We see similar pressures across other public sector clients. What starts with NHS estates teams often becomes a baseline expectation elsewhere.
Key points on NHS renewables and energy use
- The NHS accounts for roughly 4 percent of UK greenhouse gas emissions and spends around £1.4 billion a year on energy.
- On site renewable electricity generation has tripled in five years, but still covers a small share of total demand.
- About 75 percent of NHS energy came from fossil fuels as recently as 2023.
- Major funding rounds in 2025 and 2026 committed more than £300 million to solar, batteries, and efficiency upgrades.
- Most projects aim for delivery during the 2025 and 2026 financial years.
- Individual trusts report savings ranging from tens of thousands to millions of pounds a year.
- Only around 10 percent of hospitals currently have solar panels installed.
What SMEs should take from the NHS experience
When we talk to SMEs about the NHS examples, the first reaction is often that the scale feels irrelevant. Few small firms can install a solar farm or invest millions in infrastructure.
However, the underlying lessons are very relevant. The NHS has moved because energy costs became unmanageable and carbon targets became unavoidable. Those same pressures apply to smaller organisations, just with fewer zeroes.
The trusts that moved early often built internal evidence through pilot projects. A single roof or building proved the savings case. That evidence then unlocked wider support. SMEs can follow the same pattern.
Another lesson is realism. Even with strong funding support, most NHS sites still rely on fossil fuels. Progress is incremental. This aligns with what we advise clients, focus on credible, step by step improvements instead of absolute claims.
From a supply chain perspective, NHS expectations are a useful signal. If you supply public bodies, you should assume that energy and carbon questions will increase, not fade away.

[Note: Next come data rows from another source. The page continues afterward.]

-- ==== Sys2Proof/Machine/Tiger.lean ====
section
/-! DEFINITION. The Tiger compression core (48_tiger R330 to R341). -/

namespace Sys2Proof.Machine

/-- The three registers of Tiger, in the roles a round gives them. -/
structure TigerRegs where
  a : Word64
  b : Word64
  c : Word64
  deriving DecidableEq, Repr

/-- `IV(Tiger)` (48_tiger R336). -/
def tigerIV : List Word64 := [0x0123456789ABCDEF, 0xFEDCBA9876543210, 0xF096A5B4C3B2E187]

/-- The four S-boxes a round reads (48_tiger R332, R338). -/
structure TigerBoxes where
  t1 : List Word64
  t2 : List Word64
  t3 : List Word64
  t4 : List Word64
  deriving DecidableEq, Repr

/-- The S-boxes of R339. -/
def tigerBoxes : TigerBoxes := { t1 := tigerT1, t2 := tigerT2, t3 := tigerT3, t4 := tigerT4 }

/-- Entry `c_k` of an S-box (48_tiger R333). -/
def tigerLookup (t : List Word64) (c : Word64) (k : Nat) : Word64 := t.getD (byteOf c k).toNat 0

/-- `Round(a, b, c, xi, mul)` (48_tiger R332). -/
def tigerRound (t : TigerBoxes) (mul : Word64) (r : TigerRegs) (xi : Word64) : TigerRegs :=
  let c := r.c ^^^ xi
  let even := tigerLookup t.t1 c 0 ^^^ tigerLookup t.t2 c 2 ^^^ tigerLookup t.t3 c 4 ^^^ tigerLookup t.t4 c 6
  let odd := tigerLookup t.t4 c 1 ^^^ tigerLookup t.t3 c 3 ^^^ tigerLookup t.t2 c 5 ^^^ tigerLookup t.t1 c 7
  { a := r.a - even, b := (r.b + odd) * mul, c := c }

/-- The roles of the next round: `Round(b, c, a, …)` after `Round(a, b, c, …)` (48_tiger R334). -/
def tigerTurn (r : TigerRegs) : TigerRegs := { a := r.b, b := r.c, c := r.a }

/-- `Pass(a, b, c, mul)`: 8 rounds, the roles turning after each; after 8 turns one more puts every register back in its
own place (48_tiger R334). -/
def tigerPass (t : TigerBoxes) (x : List Word64) (mul : Word64) (r : TigerRegs) : TigerRegs :=
  tigerTurn (x.foldl (fun r xi => tigerTurn (tigerRound t mul r xi)) r)

/-- `KeySchedule(x)` on eight words (48_tiger R335). -/
def tigerSchedule (x : List Word64) : List Word64 :=
  let x0 := x.getD 0 0 - (x.getD 7 0 ^^^ 0xA5A5A5A5A5A5A5A5)
  let x1 := x.getD 1 0 ^^^ x0
  let x2 := x.getD 2 0 + x1
  let x3 := x.getD 3 0 - (x2 ^^^ (~~~x1 <<< 19))
  let x4 := x.getD 4 0 ^^^ x3
  let x5 := x.getD 5 0 + x4
  let x6 := x.getD 6 0 - (x5 ^^^ (~~~x4 >>> 23))
  let x7 := x.getD 7 0 ^^^ x6
  let y0 := x0 + x7
  let y1 := x1 - (y0 ^^^ (~~~x7 <<< 19))
  let y2 := x2 ^^^ y1
  let y3 := x3 + y2
  let y4 := x4 - (y3 ^^^ (~~~y2 >>> 23))
  let y5 := x5 ^^^ y4
  let y6 := x6 + y5
  let y7 := x7 - (y6 ^^^ 0x0123456789ABCDEF)
  [y0, y1, y2, y3, y4, y5, y6, y7]

/-- `Pass(c, a, b, …)`: the registers in the roles of the second pass, and back (48_tiger R337). -/
def tigerPass2 (t : TigerBoxes) (x : List Word64) (mul : Word64) (r : TigerRegs) : TigerRegs :=
  let p := tigerPass t x mul { a := r.c, b := r.a, c := r.b }
  { a := p.b, b := p.c, c := p.a }

/-- `Pass(b, c, a, …)`: the registers in the roles of the third pass, and back (48_tiger R337). -/
def tigerPass3 (t : TigerBoxes) (x : List Word64) (mul : Word64) (r : TigerRegs) : TigerRegs :=
  let p := tigerPass t x mul { a := r.b, b := r.c, c := r.a }
  { a := p.c, b := p.a, c := p.b }

/-- The Tiger core on the message words, with given S-boxes (48_tiger R337, R338). -/
def tigerCore (t : TigerBoxes) (acc x : List Word64) : List Word64 :=
  let a0 := acc.getD 0 0
  let b0 := acc.getD 1 0
  let c0 := acc.getD 2 0
  let x2 := tigerSchedule x
  let x3 := tigerSchedule x2
  let r := tigerPass3 t x3 9 (tigerPass2 t x2 7 (tigerPass t x 5 { a := a0, b := b0, c := c0 }))
  [r.a ^^^ a0, r.b - b0, r.c + c0]

/-- `Compress_Tiger(acc, block)` (48_tiger R337). -/
def tigerCompress (acc : List Word64) (block : List Byte) : List Word64 :=
  tigerCore tigerBoxes acc (blockWords (leWords 64 block))

end Sys2Proof.Machine
end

At SBS, we help SMEs translate these signals into proportionate actions. That might involve basic carbon reporting, energy procurement reviews, or preparing evidence for tenders. For example, our support for net zero planning focuses on practical compliance, not abstract targets.
We also see rising interest in energy cost control. Our guidance on energy procurement addresses the same volatility that pushed the NHS toward self generation.
The key point is not to copy the NHS, but to understand the direction of travel and respond at the right scale.
Further reading
Several public sources provide detailed, up to date information on NHS energy use and decarbonisation.
NHS England publishes reports and announcements through its sustainability programme, including statements from its Chief Sustainability Officer. These are available via the Greener NHS programme.
National energy policy and funding announcements are outlined by the Department for Energy Security and Net Zero at gov.uk.
For independent reporting, BBC News and the Financial Times continue to cover NHS energy costs and infrastructure investment in depth.
Following these sources helps businesses understand not just what the NHS is doing now, but where expectations across the UK economy are heading.